All but one of his 33 big-league appearances came in relief. His Major League victory came in his third career appearance on April 8, 1984, against the Philadelphia Phillies at Riverfront Stadium. Smith relieved the Reds' Bill Scherrer in the top of the eleventh inning with two men on base and one out; the Phillies had pushed across a run against Scherrer and led, 7–6. Smith retired the two hitters he faced — Garry Maddox and eventual Hall of Famer Mike Schmidt — to end the threat. Cincinnati then scored two runs in the bottom of the 11th to win, 8–7.

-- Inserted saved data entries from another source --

-- ==== Sys2Proof/Certificates/Slice0/Obligations.lean ====
section
/-! DEFINITION. The statements for the provers. Each says that its commands complete, what they leave, and what they leave alone. -/

open Sys2Proof Sys2Proof.Machine

/-! ## Registers (R459-R512) -/

/-- GLB_TOPOLOGY, GLB_FNID_PIN and GLB_RACK_ID by the INSTALLER (R22-R24, R33-R35, R59): while LOCKED they are refused and nothing but
the answer changes; else the value is taken and the FNID is evaluated afresh. A new PLANES_M1 reloads the plane map. A pin written once step 5 of
R487 has come brings step 6, since a pinned module awaits no roll call (R31). -/
def Obligations.FnidSettingsLockAndEvaluate : Prop :=
  ∀ (s : State) (i : Nat) (x : Session) (v : W32), Serving s → HasSession s i x → x.role = 2 →
    (∃ t, exec (.glbTopologyWrite i v) s = .next t
      ∧ (s.glb.locked = true → Answered s t i (writeReply i s .topology false))
      ∧ (s.glb.locked = false → t.mgt.nv = { s.mgt.nv with topology := v &&& 0xFFFFF800 } ∧ evalFnid t = t ∧ t.mem = s.mem ∧ t.swc = s.swc
        ∧ (planesM1 t = planesM1 s → t.rte = s.rte ∧ t.eps = s.eps)
        ∧ (planesM1 t ≠ planesM1 s →
          t.rte = { s.rte with planeMap := resetMap (planesM1 t), planeStage := resetMap (planesM1 t), planePending := false })))
    ∧ (let p := if bitAt v 31 ∧ 5 ≤ s.glb.step.toNat then reachStep 6 s else s
      let u := if s.glb.locked then s else evalFnid (nvMod (fun n => { n with fnidPin := v &&& 0x80000FFF }) p)
      ∃ t, exec (.glbFnidPinWrite i v) s = .next t ∧ Answered u t i (writeReply i u .fnidPin false))
    ∧ (let u := if s.glb.locked then s else evalFnid (nvMod (fun n => { n with rackId := v &&& 0xFFFF }) s)
      ∃ t, exec (.glbRackIdWrite i v) s = .next t ∧ Answered u t i (writeReply i u .rackId false))

/-- The window and identity registers of an end-point block (R36, R40, R43, R44, R177): SRC_FNID while the block holds nothing, WIN_CTL's
three operations while none is in progress (INVALIDATE of a window that no descriptor names, and both without a controller to steer),
and RETX_CFG within R177's bound. WRITE stores the staged entry only when R43's checks give 0. -/
def Obligations.EndPointRegistersTakeEffect : Prop :=
  ∀ (s : State) (i n : Nat) (x : Session) (v : W32) (k : BitVec 10), Serving s → HasSession s i x → (x.role = 1 ∨ x.role = 2) → n < 64 →
    (((bitsOf v 0 12).toNat < 0x800 ∨ bitsOf v 0 12 = (0xFFF : BitVec 12)) → ctxsUsed (epOf s n).rel = 0 → (epOf s n).descs = [] →
      let u := modEp n (fun e => { e with srcFnid := bitsOf v 0 12 }) s
      ∃ t, exec (.epSrcFnidWrite i n v) s = .next t ∧ Answered u t i (writeReply i u (.srcFnid n) false))
    ∧ ((epOf s n).winBusy = false → steerActive (epOf s n) = false →
      let c := winCheck (modEp n (fun e => { e with winIndex := k }) s) n k (epOf s n).winData
      let u := modEp n (fun e => { e with
        winIndex := k, winStatus := BitVec.ofNat 3 c, win := if c = 0 then tabSet 0 e.win k.toNat e.winData else e.win }) s
      ∃ t, exec (.winWrite i n k) s = .next t ∧ Answered u t i (writeReply i u (.winCtl n) true))
    ∧ ((epOf s n).winBusy = false →
      let u := modEp n (fun e => { e with winIndex := k, winStatus := 0, winData := tabGet 0 e.win k.toNat }) s
      ∃ t, exec (.winRead i n k) s = .next t ∧ Answered u t i (writeReply i u (.winCtl n) true))
    ∧ ((epOf s n).winBusy = false → steerActive (epOf s n) = false → (epOf s n).descs = [] → (epOf s n).rings = [] →
      let u := modEp n (fun e => { e with winIndex := k, winStatus := 0, win := tabMod 0 e.win k.toNat (putBits · 127 1 0) }) s
      ∃ t, exec (.winInvalidate i n k) s = .next t ∧ Answered u t i (writeReply i u (.winCtl n) true))
    ∧ (∀ p : Point, (p = .rte ∨ p = .ep n) → retxBase v * (2 ^ (retxMax v + 1) - 1) + 1000 ≤ retxHold v * 1000 →
      let u := modRel p (fun r => { r with retxCfg := v }) s
      ∃ t, exec (.retxCfgWrite i p v) s = .next t ∧ Answered u t i (writeReply i u (.retxCfg p) false))

/-- Lane and port registers (R443-R446, R500): a profile is selected; an eye scan starts on a lane in traffic, on another ends ABORTED at once
(assumption 28), and ends by ABORT with the disagreements so far or by EYE_SCAN_DONE with all of them, of at most 2^(DWELL + 16) symbols, DWELL
above 20 acting as 20. PORT[n]_CFG takes a new PERS from the INSTALLER alone, out of traffic too, through RESET or DISABLED with cause ADMIN;
RESTART does the same with PERS kept; an OPERATOR's PERS, or one that is not new, changes nothing. -/
def Obligations.LaneAndPortRegistersTakeEffect : Prop :=
  ∀ (s : State) (i n : Nat) (x : Session) (v : W32), Serving s → HasSession s i x → n < 64 →
    (x.role = 2 → ∃ t, exec (.laneProfileWrite i v) s = .next t ∧ t.mgt.nv = { s.mgt.nv with profileId := bitsOf v 0 16 }
      ∧ t = { s with mgt := t.mgt, glb := t.glb, tly := t.tly, freeCount := t.freeCount }
      ∧ (tableErr t = true → s.glb.faults.length < 1024 → Recorded t 0xB3 sevError t.mgt.nv.profileId.toNat))
    ∧ ((x.role = 1 ∨ x.role = 2) → s.lanes.eyeBusy = false → bitAt v 30 = false →
      let p := portOf s ((bitsOf v 22 8 : Byte).toNat / 4)
      let on := decide (p.state = .traffic) && !p.quiet
      ∃ cut, let u := modLanes (fun l => { l with
          eyeCtl := v &&& 0x3FFFFFFF, eyeLane := bitsOf v 22 8, eyeBusy := on, eyeAborted := !on, eyeErrs := 0, eyeCut := cut }) s
        ∃ t, exec (.eyeScanStart i v) s = .next t ∧ Answered u t i (writeReply i u .eyeCtl false))
    ∧ ((x.role = 1 ∨ x.role = 2) → s.lanes.eyeBusy = true →
      let u := modLanes (fun l => { l with eyeCtl := (l.eyeCtl ||| 0x40000000) &&& 0x3FFFFFFF, eyeBusy := false, eyeAborted := true, eyeErrs := l.eyeCut }) s
      ∃ t, exec (.eyeScanAbort i) s = .next t ∧ Answered u t i (writeReply i u .eyeCtl false))
    ∧ (∀ (errs : Nat) (lost : Bool), s.lanes.eyeBusy = true →
      exec (.eyeScanDone errs lost) s = .next (modLanes (fun l => { l with
        eyeBusy := false, eyeAborted := lost
        eyeErrs := BitVec.ofNat 30 (min (min errs (2 ^ (min (bitsOf l.eyeCtl 0 5).toNat 20 + 16))) (2 ^ 30 - 1)) }) s))
    ∧ (let starts (t : State) (pers : Nat) : Prop := (portOf t n).state = (if pers = 1 ∨ pers = 2 then .reset else .disabled)
        ∧ (portOf t n).cause = causeAdmin ∧ (portOf t n).keys = none ∧ (portOf t n).peerFnid = 0xFFF ∧ (portOf t n).enc = false
        ∧ (portOf t n).quiet = false ∧ (∀ l, l / 4 = n → (laneAt t l).markLock = false ∧ (laneAt t l).cdrLock = false)
      let alone (t : State) : Prop := (∀ m, m ≠ n → portOf t m = portOf s m) ∧ t = { s with mgt := t.mgt, lanes := t.lanes, freeCount := t.freeCount }
      (x.role = 2 → bitsOf v 30 2 ≠ tabGet 0 s.mgt.nv.pers n →
        ∃ t, exec (.portCfgWrite i n v) s = .next t ∧ persOf t n = (bitsOf v 30 2 : BitVec 2).toNat ∧ starts t (persOf t n)
          ∧ (persOf s n ≠ 1 → (portOf s n).state ≠ .traffic → alone t ∧ t.mgt.nv = { s.mgt.nv with pers := t.mgt.nv.pers }))
      ∧ ((x.role = 1 ∨ x.role = 2) →
        ∃ t, exec (.restart i n) s = .next t ∧ starts t (persOf s n) ∧ ((portOf s n).state ≠ .traffic → alone t ∧ t.mgt.nv = s.mgt.nv)))
    ∧ ((x.role = 1 ∨ x.role = 2) → (x.role = 1 ∨ bitsOf v 30 2 = tabGet 0 s.mgt.nv.pers n) → bitAt v 29 = false →
      ∃ t, exec (.portCfgWrite i n v) s = .next t ∧ Answered s t i (writeReply i s (.portCfg n) false))

/-- The mask table, the mirror and the pool's settings (R129-R133, R147, R150), written by a role that may: every WRITE and READ of the table,
every write of SWC_MIRROR_CTL, and every write of a pool register, which is refused where R129-R131 say so. A pool write keeps every cell
where it is; the class and its ingresses follow its new thresholds at once. Another role is denied. The word 0 of a DENIED reply and the BUSY of
the table's reply are the model's (assumptions 18 and 46). -/
def Obligations.SwitchAndPoolRegistersTakeEffect : Prop :=
  ∀ (s : State) (i : Nat) (x : Session) (v : W32) (k : BitVec 12), Serving s → HasSession s i x →
    ((x.role = 1 ∨ x.role = 2) →
      let d := s.swc.mcastData
      let bad := bitsOf d 64 30 ≠ 0 ∨ (isSpine s = true ∧ 2 ^ (leavesM1 s + 1) ≤ (bitsOf d 0 64 : BitVec 64).toNat)
      let at_ (st : Nat) : State := modSwc (fun w => { w with mcastIndex := k, mcastStatus := BitVec.ofNat 2 st }) s
      (¬ bad → let u := modSwc (fun w => { w with mcast := tabSet 0 w.mcast k.toNat d }) (at_ 0)
        ∃ t, exec (.mcastWrite i k) s = .next t ∧ Answered u t i (writeReply i u .mcastCtl true))
      ∧ (bad → ∃ t, exec (.mcastWrite i k) s = .next t ∧ Answered (at_ 1) t i (writeReply i (at_ 1) .mcastCtl true))
      ∧ (let u := modSwc (fun w => { w with mcastData := tabGet 0 w.mcast k.toNat }) (at_ 0)
        ∃ t, exec (.mcastRead i k) s = .next t ∧ Answered u t i (writeReply i u .mcastCtl true)))
    ∧ (x.role = 1 →
      let n := v &&& 0xFFFFE000
      let fits := 10 ≤ mirLog2 n ∧ mirLog2 n ≤ 24 ∧ s.swc.mirrorBase.toNat % 4096 = 0 ∧ s.swc.mirrorBase.toNat + 2 ^ mirLog2 n * 64 ≤ stackedSize
      let gives (f : Swc → Swc) : Prop := let u := modSwc f s
        ∃ t, exec (.swcMirrorCtlWrite i v) s = .next t ∧ Answered u t i (writeReply i u .mirrorCtl false)
      (mirEn s.swc.mirrorCtl = true → gives fun w => { w with mirrorCtl := (w.mirrorCtl &&& 0x403E0000) ||| (v &&& 0xBFC1E000) })
      ∧ (mirEn s.swc.mirrorCtl = false → bitAt v 31 = false → gives fun w => { w with mirrorCtl := n })
      ∧ (mirEn s.swc.mirrorCtl = false → bitAt v 31 = true → fits → gives fun w => { w with
        mirrorCtl := n, mirrorProd := 0, mirrorCons := 0, mirrorCfgErr := false, mirrorSeen := 0 })
      ∧ (mirEn s.swc.mirrorCtl = false → bitAt v 31 = true → ¬ fits → gives fun w => { w with mirrorCtl := putBits n 31 1 0, mirrorCfgErr := true }))
    ∧ (∀ c : Nat, c < 4 → (x.role = 1 ∨ x.role = 2) →
      let total := ((List.range 4).map fun d => if d = c then (bitsOf v 0 22 : BitVec 22).toNat else poolSize s d).sum
      let rises := (bitsOf v 0 10 : BitVec 10) ≤ bitsOf v 10 10 ∧ (bitsOf v 10 10 : BitVec 10) ≤ bitsOf v 20 10
      let spans := (bitsOf v 0 16 : BitVec 16) ≤ bitsOf v 16 16
      let settles (t : State) (f : Pool → Pool) : Prop := t.mgt.nv = s.mgt.nv ∧ SettledOnly { modPool f s with mgt := t.mgt } t
        ∧ (classFree t c < (bitsOf (poolThresh t c) 0 10).toNat * 1024 → tabGet false t.pool.xoff c = true)
        ∧ ((bitsOf (poolThresh t c) 0 10).toNat * 1024 ≤ classFree t c → (bitsOf (poolThresh t c) 10 10).toNat * 1024 ≤ classFree t c →
          tabGet false t.pool.xoff c = false)
        ∧ (∀ p, p < 128 → (bitsOf (poolLimit t c) 16 16).toNat * 64 ≤ portHeld t p c → tabGet false t.pool.portOff (pcKey p c) = true)
      let stays (go : Instr) (r : Reg) : Prop := ∃ t, exec go s = .next t ∧ Answered s t i (writeReply i s r false)
      (total ≤ 3145728 → ∃ t, exec (.poolClassCfgWrite i c v) s = .next t ∧ poolCfg t c = v &&& 0x3FFFFF
        ∧ (∀ d, d ≠ c → poolCfg t d = poolCfg s d) ∧ settles t fun p => { p with classCfg := t.pool.classCfg })
      ∧ (3145728 < total → stays (.poolClassCfgWrite i c v) (.classCfg c))
      ∧ (rises → ∃ t, exec (.poolThreshWrite i c v) s = .next t ∧ poolThresh t c = v &&& 0x3FFFFFFF
        ∧ (∀ d, d ≠ c → poolThresh t d = poolThresh s d) ∧ settles t fun p => { p with thresh := t.pool.thresh })
      ∧ (¬ rises → stays (.poolThreshWrite i c v) (.thresh c))
      ∧ (spans → ∃ t, exec (.poolPortLimitWrite i c v) s = .next t ∧ poolLimit t c = v
        ∧ (∀ d, d ≠ c → poolLimit t d = poolLimit s d) ∧ settles t fun p => { p with portLimit := t.pool.portLimit })
      ∧ (¬ spans → stays (.poolPortLimitWrite i c v) (.portLimit c)))
    ∧ (∀ go : Instr, ((go ∈ [Instr.mcastWrite i k, .mcastRead i k] ∧ x.role ≠ 1 ∧ x.role ≠ 2) ∨ (go = .swcMirrorCtlWrite i v ∧ x.role ≠ 1)
        ∨ (∃ c, c < 4 ∧ go ∈ [Instr.poolClassCfgWrite i c v, .poolThreshWrite i c v, .poolPortLimitWrite i c v] ∧ x.role ≠ 1 ∧ x.role ≠ 2)) →
      ∃ t, exec go s = .next t ∧ Answered s t i ⟨i, 0x91, some resDenied, zeros 4⟩)

/-- The RTE's registers (R60, R163, R164, R185): ARM latches the commit tick once, CANCEL ends a pending commit, RTE_DEST takes an entry
in range, RTE_TRUNK_EN gives its word, and RTE_CMAP_CTL starts a map whose region fits. -/
def Obligations.RoutingRegistersTakeEffect : Prop :=
  ∀ (s : State) (i : Nat) (x : Session) (v : W32), Serving s → HasSession s i x →
    ((x.role = 1 ∨ x.role = 2) → s.rte.planePending = false →
      let u := modRte (fun r => { r with planePending := true, planeLatched := r.planeCommit }) s
      ∃ t, exec (.rtePlaneArm i) s = .next t ∧ Answered u t i (writeReply i u .planeCtl false))
    ∧ (∀ also : Bool, (x.role = 1 ∨ x.role = 2) →
      let u := modRte (fun r => { r with planePending := false }) s
      ∃ t, exec (.rtePlaneCancel i also) s = .next t ∧ Answered u t i (writeReply i u .planeCtl false))
    ∧ (∀ f : Nat, f < 2048 → (x.role = 1 ∨ x.role = 2) → (bitsOf v 16 6).toNat ≤ leavesM1 s → (isLeaf s = true → (bitsOf v 0 6).toNat < 32) →
      let u := modRte (fun r => { r with dest := tabSet 0 r.dest f (v &&& 0x803F003F) }) s
      ∃ t, exec (.rteDestWrite i f v) s = .next t ∧ Answered u t i (writeReply i u (.dest f) false))
    ∧ (∀ k : Nat, k < 2 → (x.role = 1 ∨ x.role = 2) →
      (∀ p, isTrunk s p = true → bitAt s.rte.trunkEn p = true → bitAt (putBits s.rte.trunkEn (32 * k) 32 v.toNat) p = true) →
      let u := modRte (fun r => { r with trunkEn := putBits r.trunkEn (32 * k) 32 v.toNat }) s
      ∃ t, exec (.rteTrunkEnWrite i k v) s = .next t ∧ Answered u t i (writeReply i u (.trunkEn k) false))
    ∧ (x.role = 1 → bitAt v 31 = true → s.rte.cmapBase.toNat % 4096 = 0 → s.rte.cmapBase.toNat + 0x4000 ≤ stackedSize → s.rte.cmapEn = false →
      let u := modRte (fun r => { r with cmapPeriodUs := bitsOf v 0 16, cmapEn := true, cmapCfgErr := false, cmapCount := 0, cmapPorts := cmapFresh s
                                         cmapStart := s.tick.now, cmapRetx := 0, cmapTimeout := 0, cmapPeriods := 0 }) s
      ∃ t, exec (.rteCmapCtlWrite i v) s = .next t ∧ Answered u t i (writeReply i u .cmapCtl false))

In an odd coincidence, the losing pitcher when Smith earned his only victory was Larry Andersen. The winning pitcher when Smith (then with the Pittsburgh Pirates) lost his only game (August 15, 1989) was also Andersen (then with the Houston Astros).

All told, Smith worked in 492/3 innings pitched in the Majors, allowing 55 hits and 22 bases on balls. He struck out 26 and recorded one career save. His one save came on September 12, 1988 during an Expos blowout victory over the Cardinals.